■ Task goal: Find the line with "unfold State.loseMap" and the line with "State.tableLost_sound | apply State.leasesLost_sound" in the entries below; output exactly those two lines, every line between them, and no others.

Stored data:
theorem State.endReads_sound (x0 : State) (x1 : Nat) (x2 : Nat) (h0 : x0.Sound) : (State.endReads x0 x1 x2).Sound := by
  unfold State.endReads
  with_reducible (repeat' first | assumption | intro _ | apply State.dropOrphans_sound | apply State.stopRead_sound | apply forEach_sound
                                | dsimp only)

theorem State.failDisc_sound (x0 : State) (x1 : Nat) (x2 : Nat) (h0 : x0.Sound) : (State.failDisc x0 x1 x2).Sound := by
  unfold State.failDisc
  with_reducible (repeat' first | assumption | apply State.failUnaccepted_sound | apply State.failPending_sound
                                | apply State.dropSectors_sound | apply State.endReads_sound | dsimp only)

theorem State.functionReset_sound (x0 : State) (x1 : Sys2Proof.Fn) (h0 : x0.Sound) : (State.functionReset x0 x1).Sound := by
  unfold State.functionReset
  with_reducible (repeat' first | assumption | apply State.dropQueues_sound | apply State.setEp_sound | apply State.setFnr_sound | split
                                | dsimp only | fail_if_no_progress refine mk_sound (tabs_of ?_))

theorem State.functionResets_sound (x0 : State) (x1 : List Sys2Proof.Fn) (h0 : x0.Sound) : (State.functionResets x0 x1).Sound := by
  unfold State.functionResets
  with_reducible (repeat' first | assumption | intro _ | apply State.functionReset_sound | apply forEach_sound | dsimp only)

theorem State.jobFault_sound (x0 : State) (x1 : Nat) (x2 : Nat) (h0 : x0.Sound) : (State.jobFault x0 x1 x2).Sound := by
  unfold State.jobFault
  with_reducible (repeat' first | assumption | apply State.count_sound | apply State.setObj_sound | apply State.finishData_sound
                                | apply State.closeJob_sound | split | dsimp only)

theorem State.abandonAttempts_sound (x0 : State) (x1 : Nat) (h0 : x0.Sound) : (State.abandonAttempts x0 x1).Sound := by
  unfold State.abandonAttempts
  with_reducible (repeat' first | assumption | intro _ | apply State.abandonWrite_sound | apply forEach_sound | dsimp only)

theorem State.beginSave_sound (x0 : State) (x1 : List Waiter) (h0 : x0.Sound) : (State.beginSave x0 x1).Sound := by
  unfold State.beginSave
  with_reducible (repeat' first | assumption | apply ite_sound | apply State.setObj_sound | split | dsimp only
                                | fail_if_no_progress refine mk_sound (tabs_of ?_))

theorem State.failCalFor_sound (x0 : State) (x1 : Nat) (x2 : List Nat) (h0 : x0.Sound) : (State.failCalFor x0 x1 x2).Sound := by
  unfold State.failCalFor
  with_reducible (repeat' first | assumption | intro _ | apply ite_sound | apply State.setObj_sound | apply State.updMast_sound
                                | apply State.count_sound | apply forEach_sound | apply foldl_sound | split | dsimp only
                                | fail_if_no_progress refine mk_sound (tabs_of ?_))

theorem State.calHealth_sound (x0 : State) (x1 : Nat) (h0 : x0.Sound) : (State.calHealth x0 x1).Sound := by
  unfold State.calHealth
  with_reducible (repeat' first | assumption | apply ite_sound | apply State.failCalFor_sound | split | dsimp only)

theorem State.windowsLost_sound (x0 : State) (x1 : Nat) (h0 : x0.Sound) : (State.windowsLost x0 x1).Sound := by
  unfold State.windowsLost
  with_reducible (repeat' first | assumption | intro _ | apply getD_sound | apply ite_sound | apply State.jobFault_sound
                                | apply State.setEngine_sound | apply forEach_sound | apply foldl_sound | split | dsimp only
                                | fail_if_no_progress refine mk_sound (tabs_of ?_))

theorem State.tableLost_sound (x0 : State) (x1 : Nat) (h0 : x0.Sound) : (State.tableLost x0 x1).Sound := by
  unfold State.tableLost
  with_reducible (repeat' first | assumption | apply State.setObj_sound | apply State.issueMaint_sound | dsimp only)

theorem State.leasesLost_sound (x0 : State) (h0 : x0.Sound) : (State.leasesLost x0).Sound := by
  unfold State.leasesLost
  with_reducible (repeat' first | assumption | apply State.issueMaint_sound | dsimp only
                                | fail_if_no_progress refine mk_sound (tabs_of ?_))

theorem State.dupsLost_sound (x0 : State) (x1 : Nat) (x2 : Nat) (x3 : Nat) (h0 : x0.Sound) : (State.dupsLost x0 x1 x2 x3).Sound := by
  unfold State.dupsLost
  with_reducible (repeat' first | assumption | apply ite_sound | apply State.issueMaint_sound | split | dsimp only
                                | fail_if_no_progress refine mk_sound (tabs_of ?_))

theorem State.loseMap_sound (x0 : State) (h0 : x0.Sound) : (State.loseMap x0).Sound := by
  unfold State.loseMap
  with_reducible (repeat' first | assumption | intro _ | apply State.mapPut_sound | apply State.issueMaint_sound
                                | apply State.logAnew_sound | apply forEach_sound | dsimp only
                                | fail_if_no_progress refine mk_sound (tabs_of ?_))

theorem State.shareLost_sound (x0 : State) (x1 : Nat) (h0 : x0.Sound) : (State.shareLost x0 x1).Sound := by
  unfold State.shareLost
  with_reducible (repeat' first | assumption | intro _ | apply State.tableLost_sound | apply State.leasesLost_sound
                                | apply State.dupsLost_sound | apply State.loseMap_sound | apply forEach_sound | dsimp only)

theorem State.showPool_sound (x0 : State) (h0 : x0.Sound) : (State.showPool x0).Sound := by
  unfold State.showPool
  with_reducible (repeat' first | assumption | apply State.setObj_sound | apply State.showFree_sound | dsimp only
                                | fail_if_no_progress refine mk_sound (tabs_of ?_))

theorem State.showShares_sound (x0 : State) (h0 : x0.Sound) : (State.showShares x0).Sound := by
  unfold State.showShares
  with_reducible (repeat' first | assumption | intro _ | apply ite_sound | apply State.setObj_sound | apply foldl_sound | split
                                | dsimp only)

■ Your response:
  unfold State.loseMap
  with_reducible (repeat' first | assumption | intro _ | apply State.mapPut_sound | apply State.issueMaint_sound
                                | apply State.logAnew_sound | apply forEach_sound | dsimp only
                                | fail_if_no_progress refine mk_sound (tabs_of ?_))

theorem State.shareLost_sound (x0 : State) (x1 : Nat) (h0 : x0.Sound) : (State.shareLost x0 x1).Sound := by
  unfold State.shareLost
  with_reducible (repeat' first | assumption | intro _ | apply State.tableLost_sound | apply State.leasesLost_sound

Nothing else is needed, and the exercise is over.